Considerados de esta forma, los eventos ocurridos en la antigua Yugoslavia y en Ruanda durante los años 90 no parecen tan lejanos. Y muchos de estos crímenes permanecen impunes, hoy como en el pasado.

Tener éxito en este frente es de suma importancia teniendo en cuenta las nefastas consecuencias, tanto físicas como psicológicas y sociales, que se derivan de la violencia sexual. Pero en la mayor parte de los países el panorama político continúa abrumadoramente dominado por hombres. Más allá de los procesos de paz, en democracias emergentes como Egipto la toma de decisiones a nivel político es claramente una cuestión de hombres. ¿Cómo podemos entender sino los últimos acontecimientos ocurridos en este país, donde el ejército, acusado de haber violado a un sinnúmero de mujeres a través de los llamados “tests de virginidad”, se presenta ahora como el árbitro del poder político?

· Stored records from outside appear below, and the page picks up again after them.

/-- Check 5: R249, R210 and the unchanged core set. -/
def shapeBad (s : State) (r : LoadReq) (im : Img) : Bool :=
  im.w == 0 || im.ht == 0 || decide (128 < im.w) || decide (32 < im.ht) || decide (128 < im.cx0 + im.w)
    || decide (80 < im.cy0 + im.ht) || bandOf im.cy0 != bandOf (im.cy0 + im.ht - 1)
    || (im.deep && (im.w % 2 != 0 || im.ht % 4 != 0 || im.cx0 % 2 != 0 || im.cy0 % 4 != 0))
    || (match reqBay s r with
      | some b => b.cx0 != im.cx0 || b.cy0 != im.cy0 || b.w != im.w || b.ht != im.ht
      | none => decide (512 ≤ s.bays.length))
    || s.bays.any (fun p => some p.1 != r.bay && (bayCores p.2).any (fun k => imHas im (coreX k) (coreY k)))

/-- The dies under the core set. -/
def imSites (im : Img) : List Nat := ((imCores im).map siteOfCore).eraseDups

/-- Checks 3 to 8 of Table 10-7 in order. -/
def placeErr (s : State) (r : LoadReq) (im : Img) : Option LoadErr :=
  if !contractOk s (imContract r.bytes) then some (errStatus stContractMismatch)
  else if (match reqBay s r with | some b => headEpoch s b != imEpoch r.bytes | none => false) then
    some (errStatus stStaleEpoch)
  else if shapeBad s r im then some (errFault 3 0x10)
  else if (imSites im).any (fun i => ownerOf s i != r.part) then some (errStatus stDenied)
  else if r.hazard && !(partOf s r.part).debug then some (errStatus stDenied)
  else if r.expectGen != 0 && r.expectGen != s.boot.generation.toNat then some (errStatus stFloorplanStale)
  else
    match (imCores im).find? (fun k => !coreUsable s k) with
    | some k => some ⟨stFloorplanStale, 0, 0xFFFFFFFF, coreX k, coreY k⟩
    | none => errIf ((imSites im).any (fun i => !sitePowered s i)) (errStatus stNotReady)

/-! ## Check 10: the contents of a core's sections, in the order of R607 -/

/-- The operation words of a core. -/
def imWords (im : Img) (k : Nat) : List (BitVec 128) := opWords (coreSect im 1 k).1
/-- The slot descriptors of a core. -/
def imSlots (im : Img) (k : Nat) : List (BitVec 64) :=
  (List.range 64).map (fun n => BitVec.ofNat 64 (leAt (coreSect im 2 k).1 (8 * n) 8))
/-- The chain-table entries of a core. -/
def imChains (im : Img) (k : Nat) : List (List Byte) := chainEntries (coreSect im 3 k).1
/-- The rows that a core's slots may use. -/
def imRowMax (im : Img) : Nat := if im.deep then 8192 else 1024

/-- Step 1: the stream as a whole, then each word. -/
def streamErr (im : Img) (k : Nat) : Option LoadErr :=
  let x := coreSect im 1 k
  let ws := opWords x.1
  let at_ (i : Nat) : LoadErr := errCore 4 (x.2 + 16 * i) k
  if 2048 < ws.length then some (at_ 2048)
  else
    match streamBreak ws.length ws 0 [] with
    | some i => some (at_ i)
    | none => (wordBreak ws 0 []).map at_

/-- A slot descriptor that breaks R190. -/
def slotBad (max : Nat) (d : BitVec 64) : Bool :=
  if slotValid d then
    fld d.toNat 63 48 != 0 || fld d.toNat 31 13 != 0 || slotRows d == 0 || decide (max < slotBase d + slotRows d)
  else d != 0

/-- Step 2: the slots. -/
def slotsErr (im : Img) (k : Nat) : Option LoadErr :=
  ((imSlots im k).findIdx? (slotBad (imRowMax im))).map (fun n => errCore 5 ((coreSect im 2 k).2 + 8 * n) k)

/-- Step 3: the chain table. -/
def chainsErr (im : Img) (k : Nat) : Option LoadErr :=
  ((imChains im k).findIdx? (fun e => !chainOk e)).map (fun n => errCore 6 ((coreSect im 3 k).2 + 96 * n) k)

/-- The rows of a slot; none where it is not defined. -/
def slotRoom (sl : List (BitVec 64)) (n : Nat) : Option Nat :=
  let d := sl.getD n 0
  if slotValid d then some (slotRows d) else none

/-- A slot is defined and holds a number of rows. -/
def slotHolds (sl : List (BitVec 64)) (n need : Nat) : Bool :=
  match slotRoom sl n with | some r => decide (need ≤ r) | none => false

/-- The operands of a MATRIX_STEP (R88, R109, R124, R127, R190). -/
def matrixOk (sl : List (BitVec 64)) (w : BitVec 128) : Bool :=
  match fmOfCode (mxFmtA w), fmOfCode (mxFmtB w) with
  | some a, some b =>
    let n := mxKsteps w
    let rows (f : Fm) (off : Nat) : Nat := if n = 0 then 0 else off + mxElemRows f n + mxScaleRows f n
    (pairOcc a b).isSome && slotHolds sl (mxASlot w) (rows a (mxAOff w)) && slotHolds sl (mxBSlot w) (rows b (mxBOff w))
      && (!opChk w || (opChkKind w == 0 && (opChkIndex w == mxASlot w || opChkIndex w == mxBSlot w)))
  | _, _ => false

/-- The rows that a stream of a chain occupies for the VL bound (R142, R143, R145). -/
def streamNeed (code v : Nat) (scalar : Bool) : Nat :=
  match fmOfCode code with
  | some f => if scalar then 1 else streamElemRows f v + streamScaleRows f v
  | none => 0

/-- The operands of a VECTOR_CHAIN: the load fault, 0 for none (R68, R134, R145, R146, R148, R190). -/
def vectorFault (sl : List (BitVec 64)) (chains : List (List Byte)) (w : BitVec 128) : Nat :=
  match chains[vxChain w]? with
  | none => 5
  | some e =>
    let v := vxBound w
    if !(List.range 3).all (fun n => vxInEn w n == decide (n < ceNin e))
        || !(List.range 2).all (fun n => vxOutEn w n == decide (n < ceNout e)) then 6
    else if vxFromTq w && (decide (4096 < vxVl w) || !vxInEn w 0 || ceInFmt e 0 != 1 || ceScalar e 0) then 5
    else if (List.range 3).any (fun n => ceScalar e n && (match fmOfCode (ceInFmt e n) with
        | some f => fmBlocked f
        | none => false)) then 5
    else if opChk w && decide (opChkKind w < 2) && (slotRoom sl (opChkIndex w)).isNone then 5
    else if !(List.range (ceNin e)).all (fun n => (n == 0 && vxFromTq w)
        || slotHolds sl (vxInSlot w n) (streamNeed (ceInFmt e n) v (ceScalar e n))) then 5
    else if !(List.range (ceNout e)).all (fun n => slotHolds sl (vxOutSlot w n) (streamNeed (ceOutFmt e n) v false)) then 5
    else 0

/-- Whether a scan call's check is one of Table 6-2 (R176). -/
def scanChkOk (w : BitVec 128) : Bool :=
  let i := opChkIndex w
  if opChkKind w = 0 then
    (scMode w == 0 && i == scASlot w) || i == scBSlot w || i == scStateSlot w || (i == scOutSlot w && scOutSlot w != scBSlot w)
  else opChkKind w == 1 && i == scOutSlot w

/-- The operands of a SCAN_CALL (R173, R174, R176, R190). -/
def scanOk (sl : List (BitVec 64)) (w : BitVec 128) : Bool :=
  let m0 := scMode w == 0
  let need := scSteps w * scChgrp w
  scChgrp w != 0 && decide (scSteps w ≤ 4096) && (m0 || scASlot w == 0)
    && (!m0 || slotHolds sl (scASlot w) need) && slotHolds sl (scBSlot w) need && slotHolds sl (scOutSlot w) need
    && slotHolds sl (scStateSlot w) (if scSteps w = 0 then 0 else scChgrp w)
    && scStateSlot w != scBSlot w && scStateSlot w != scOutSlot w
    && (!m0 || (scStateSlot w != scASlot w && scASlot w != scBSlot w && scASlot w != scOutSlot w))
    && (!opChk w || scanChkOk w)

/-- The operands of an operation: the load fault, 0 for none. -/
def operandFault (sl : List (BitVec 64)) (chains : List (List Byte)) (w : BitVec 128) : Nat :=
  let chkSlot := opChk w && decide (opChkKind w < 2) && (slotRoom sl (opChkIndex w)).isNone
  match opKind w with
  | some .matrixStep => if matrixOk sl w then 0 else 5
  | some .vectorChain => vectorFault sl chains w
  | some .scanCall => if scanOk sl w then 0 else 5
  | some .accessEnq =>
    if aeCount w = 0 ∨ chkSlot ∨ !slotHolds sl (aeSlot w) (aeRow w + (aePos w + aeCount w + 7) / 8) then 5 else 0
  | some .send => if srRows w = 0 ∨ chkSlot ∨ !slotHolds sl (srSlot w) (srRowOff w + srRows w) then 5 else 0
  | some .receive => if srRows w = 0 ∨ chkSlot ∨ !slotHolds sl (srSlot w) (srRowOff w + srRows w) then 5 else 0
  | some .produce => if chkSlot ∨ (tkSrc w = 2 ∧ !slotHolds sl (tkSlot w) (tkRowOff w + 1)) then 5 else 0
  | _ => if chkSlot then 5 else 0

/-- Step 4: the operands of each operation, in store order. -/
def operandsErr (im : Img) (k : Nat) : Option LoadErr :=
  let sl := imSlots im k
  let ch := imChains im k
  (imWords im k).zipIdx.findSome? (fun p =>
    let f := operandFault sl ch p.1
    errIf (f != 0) (errCore f ((coreSect im 1 k).2 + 16 * p.2) k))

/-- The cores whose routers a core's PEGS section loads: itself, or its deep block (R288). -/
def imRouters (im : Img) (k : Nat) : List Nat :=
  if im.deep then (List.range 8).map (fun n => (rowPlace k (1024 * n)).1) else [k]

/-- A router table that breaks R227 or Table 10-6: the offset that fails. -/
def tableBreak (b : List Byte) (o : Nat) : Option Nat :=
  if 7 < ptInit b o ∨ !ptValid b o (ptInit b o % 8) then some o
  else
    (((List.range 8).find? (fun p =>
      if ptValid b o p then ptPeriod b o p == 0 || decide (256 < ptPeriod b o p) else ptPeriod b o p != 0)).map
        (fun p => o + 2 + 2 * p)).or
      (if zeroAt b (o + 0x12) 14 then none else some (o + 0x12))

/-- The first entry of a router table that breaks a rule by itself, page by page: its offset. -/
def pagesBreak (sk : Side → SideKind) (b : List Byte) (o : Nat) : Option Nat :=
  ((List.range 8).filter (ptValid b o)).findSome? (fun p =>
    (pageBreak sk (ptEntries b o p)).map (ptEntryOff b o p))

/-- The first entry of a router table that breaks R605 with an entry that can follow it: its offset. -/
def pairsBreak (sk : Side → SideKind) (b : List Byte) (o : Nat) : Option Nat :=
  let ps := (List.range 8).filter (ptValid b o)
  let entry (p i : Nat) : BitVec 128 := (ptEntries b o p).getD i 0
  ps.findSome? (fun p =>
    let n := ptPeriod b o p
    ((List.range n).find? (fun i =>
      !pairOk sk (entry p i) (entry p ((i + 1) % n))
        || (i + 1 == n && ps.any (fun q => q != p && !pairOk sk (entry p i) (entry q 0))))).map (ptEntryOff b o p))

/-- Step 5: the router tables with their pages, then the pages that PEG_PAGEs name, then R605. -/
def pegsErr (im : Img) (xs : List XDesc) (k : Nat) : Option LoadErr :=
  let x := coreSect im 4 k
  let b := x.1
  let tables := if b.isEmpty then [] else (ptOffsets b (imRouters im k).length 0).1.zip (imRouters im k)
  let pageOk (p : Nat) : Bool := if b.isEmpty then p == 0 else ptValid b 0 p
  let at_ (o : Nat) : LoadErr := errCore 7 (x.2 + o) k
  ((tables.findSome? (fun p => (tableBreak b p.1).or (pagesBreak (sideKind im xs p.2) b p.1))).map at_).or
    ((((imWords im k).findIdx? (fun w => opKind w == some .pegPage && !pageOk (ppPage w))).map
        (fun i => errCore 7 ((coreSect im 1 k).2 + 16 * i) k)).or
      ((tables.findSome? (fun p => pairsBreak (sideKind im xs p.2) b p.1)).map at_))

/-- Step 6: the steering tokens (R287). -/
def steerErr (im : Img) (k : Nat) : Option LoadErr :=
  let x := coreSect im 5 k
  let b := x.1
  if b.isEmpty then none
  else if 16 < leAt b 0 1 ∨ 16 < leAt b 1 1 then some (errCore 8 x.2 k)
  else if !zeroAt b 2 6 then some (errCore 8 (x.2 + 2) k)
  else ((List.range (leAt b 0 1 + leAt b 1 1)).find? (fun i =>
    leAt b (8 + 4 * i) 4 / 2 ^ 28 != imEpoch im.bytes || fld (leAt b (8 + 4 * i) 4) 27 16 != 0)).map
      (fun i => errCore 8 (x.2 + 8 + 4 * i) k)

En la culturalmente conservadora Libia, organizaciones de mujeres están tratando de transformar las palabras en hechos. En ese país, donde los crímenes cometidos contra las mujeres durante el reinado de Gaddafi son ampliamente reconocidos, el Parlamento está a punto de aprobar una nueva ley que considera la violación sexual durante conflictos armados un crimen de guerra. Sería el primer país del mundo en hacer algo así. No obstante, dos problemas fundamentales, e interconectados, deben resolverse sin dilación, el primero en torno a las reparaciones de las víctimas y el segundo en relación a la cultura de la impunidad prevaleciente en el país, tal y como ha señalado recientemente la fiscal jefe de la CPI, Fatou Bensouda. Sin duda, es necesario realizar esfuerzos adicionales a la hora de documentar no sólo los crímenes cometidos en Libia sino muchos otros crímenes sexuales perpetrados en multitud de países.

¿Un futuro más esperanzador?

En medio de este triste panorama no debemos sino aplaudir los esfuerzos llevados a cabo por la ONG Working Group on Women, Peace and Security, primero presionando para la aprobación de la 1325 y más tarde luchando por su implementación en la práctica. En este sentido, podemos rescatar algunos puntos positivos.

Por ejemplo, 41 países han adoptado Planes de Acción Nacionales para implementar la 1325 y seis más están en proceso de desarrollar otros tantos. En Mali, a pesar de la ausencia de mujeres en el proceso formal de paz y la impunidad en relación a las violaciones sexuales, el presidente interino Dioncounda Traoré nombró hace unos meses a Mme. Traoré Oumou Touré como Vice Presidenta de la Comisión para el Diálogo y la Reconciliación. En Kenia, las negociaciones en el marco del Proceso Nacional de Diálogo y Reconciliación lanzado tras el brote de violencia que sobrevino durante las elecciones de 2007 incluyó a un 33% de mujeres como mediadoras y a otro 25% como negociadoras.

En Irak, la creciente presión ejercida por activistas locales y la comunidad internacional desembocó en la redacción de una Ley Electoral que obliga a que al menos un 25% de los miembros de la Cámara Baja sean mujeres. E incluso más sorprendente, Ruanda acaba de superar a Suecia como el país con mayor representación parlamentaria femenina en el mundo, con un 56,3%.

En un mundo dominado por hombres las mujeres están ganando algunas batallas, pero en ningún caso nos podemos permitir perder la guerra.